I shook my head. “Not uh. I can’t ride a bus two hours, each way, every day!”

My parents glanced at each other before sending me identical sympathetic expressions. I knew that look. It was the one they had shared last year when they told me and my brother that my father was quitting his job to open his own accounting firm. It was the one they shared four years ago when they told us we were moving from our old house into this one. I hated that look.

Before they could share their bad news, the phone rang. My mother nodded toward my father as she rose from the couch. While she went to find the phone in the kitchen, my father sighed.

“Melinda, honey. Hartfield is a boarding school. You don’t take the bus there. You live there. If you want, we could visit you every weekend, but—”
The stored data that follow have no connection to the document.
-- ==== Sys2Proof/Laws/Shows.lean ====
section
/-! SUPPORT. What an event of one auditorium leaves as it stood (`WithinShow`), and what the step handling leaves of the
auditorium's tracks: empty tracks in its full and SHOW END forms, cleared marks in its LOST form. -/

namespace Sys2Proof.Machine

/-! ### Bindings -/

theorem BindingsKept.stand {s t : State} (h : BindingsKept s t) : BindingsStand s t := by
  intro k
  cases hx : s.track k with
  | none => rw [h.of_free hx]
  | some x =>
    obtain ⟨y, hy, b⟩ := h.of_bound hx
    rw [hy]
    simp only [Option.map_some, Track.binding, b.kind, b.auditorium, b.slot, b.language, b.variant, b.depth, b.lead,
      b.high, b.low]

theorem BindingsStand.refl (s : State) : BindingsStand s s := fun _ => rfl

theorem BindingsStand.trans {a b c : State} (h : BindingsStand a b) (g : BindingsStand b c) : BindingsStand a c :=
  fun k => (g k).trans (h k)

theorem BindingsStand.of_tracks {s t : State} (h : t.tracks = s.tracks) : BindingsStand s t := fun k => by
  simp only [State.track, h]

/-- A bound track is bound to the same auditorium where bindings stand. -/
theorem BindingsStand.bound {s t : State} (h : BindingsStand s t) {k : Nat} {x : Track} (hx : s.track k = some x) :
    ∃ y, t.track k = some y ∧ y.binding = x.binding := by
  have hk := h k
  rw [hx] at hk
  cases hy : t.track k with
  | none => rw [hy] at hk; cases hk
  | some y => rw [hy] at hk; exact ⟨y, rfl, Option.some.inj hk⟩

theorem BindingsStand.symm {s t : State} (h : BindingsStand s t) : BindingsStand t s := fun k => (h k).symm

theorem auditorium_of_binding {x y : Track} (h : y.binding = x.binding) : y.auditorium = x.auditorium := by
  simp only [Track.binding, Prod.mk.injEq] at h
  exact h.2.1

theorem BindingsStand.owns {s t : State} (h : BindingsStand s t) (a : Nat) : t.owns a = s.owns a := by
  funext k
  refine propext ⟨?_, ?_⟩
  · rintro ⟨y, hy, ha⟩
    obtain ⟨x, hx, hb⟩ := h.symm.bound hy
    exact ⟨x, hx, (auditorium_of_binding hb).trans ha⟩
  · rintro ⟨x, hx, ha⟩
    obtain ⟨y, hy, hb⟩ := h.bound hx
    exact ⟨y, hy, (auditorium_of_binding hb).trans ha⟩

theorem BindingsStand.boundTracks {s t : State} (h : BindingsStand s t) (a : Nat) :
    t.boundTracks a = s.boundTracks a := by
  unfold State.boundTracks
  congr 1
  funext k
  cases hx : s.track k with
  | none =>
    cases hy : t.track k with
    | none => rfl
    | some y =>
      obtain ⟨x, hx', _⟩ := h.symm.bound hy
      rw [hx] at hx'
      cases hx'
  | some x =>
    obtain ⟨y, hy, hb⟩ := h.bound hx
    rw [hy]
    simp only [auditorium_of_binding hb]

theorem BindingsStand.memberSum {s t : State} (h : BindingsStand s t) (hp : SamePatrons s t) (a : Nat) :
    t.memberSum a = s.memberSum a := by
  unfold State.memberSum
  rw [h.boundTracks a]
  have : t.memberCount = s.memberCount := by funext k b; exact hp.memberCount k b
  rw [this]

theorem BindingsStand.readyState {s t : State} (h : BindingsStand s t) (a : Nat) :
    t.readyState a = s.readyState a := by
  unfold State.readyState
  rw [h.boundTracks a]

/-! ### Other auditoria -/

theorem OtherShows.refl (a : Nat) (s : State) : OtherShows a s s :=
  ⟨fun _ _ => rfl, fun _ _ => rfl, fun _ _ => rfl, fun _ _ => rfl⟩

theorem OtherShows.trans {a : Nat} {s t u : State} (h : OtherShows a s t) (g : OtherShows a t u) : OtherShows a s u :=
  ⟨fun j hj => (g.auditorium j hj).trans (h.auditorium j hj), fun j hj => (g.clock j hj).trans (h.clock j hj),
    fun j hj => (g.check j hj).trans (h.check j hj), fun j hj => (g.beacon j hj).trans (h.beacon j hj)⟩

theorem SameShows.others {s t : State} (h : SameShows s t) (a : Nat) : OtherShows a s t :=
  ⟨fun j _ => by simp only [State.auditorium, h.auditoriums], fun j _ => by simp only [State.clock, h.clocks],
    fun j _ => by simp only [State.check, h.checks], fun j _ => by simp only [State.beacon, h.beacons]⟩

theorem SameShows.auditorium {s t : State} (h : SameShows s t) (a : Nat) : t.auditorium a = s.auditorium a := by
  simp only [State.auditorium, h.auditoriums]

theorem SameShows.clock {s t : State} (h : SameShows s t) (a : Nat) : t.clock a = s.clock a := by
  simp only [State.clock, h.clocks]

theorem SameShows.check {s t : State} (h : SameShows s t) (a : Nat) : t.check a = s.check a := by
  simp only [State.check, h.checks]

theorem SameShows.beacon {s t : State} (h : SameShows s t) (a : Nat) : t.beacon a = s.beacon a := by
  simp only [State.beacon, h.beacons]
He didn’t get to finish his sentence. My little brother crashed through the front door. Sure, Joey was eleven years old and in the seventh grade, but I still thought of him as my baby brother. Especially when he was screaming for attention.

Okay. So maybe he was covered in mud from head to toe. And I was pretty sure that was blood oozing from his right knee and left elbow.

Well, at least he provided the distraction I needed to run away. While Joey told my father about crashing his bike onto the sidewalk on the dead end road facing our street, I ran upstairs, uncertain if the tears stinging my eyes were anger or sadness.

Locking myself in my room, I searched the internet for information about this Hartfield place. They had a fancy website. Of course they did. They were a private school.

I was awake well past midnight, clicking on every page. In each picture, all the students were smiling. How could they be happy? They lived at the school.

I could never enjoy myself there. My friends were going to be two hours away from me. I wouldn’t see my family, although at the moment, that might be a good thing.

When I realized I was looking at the same pages over and over, I tossed my phone aside and curled up in my bed, crying myself to sleep.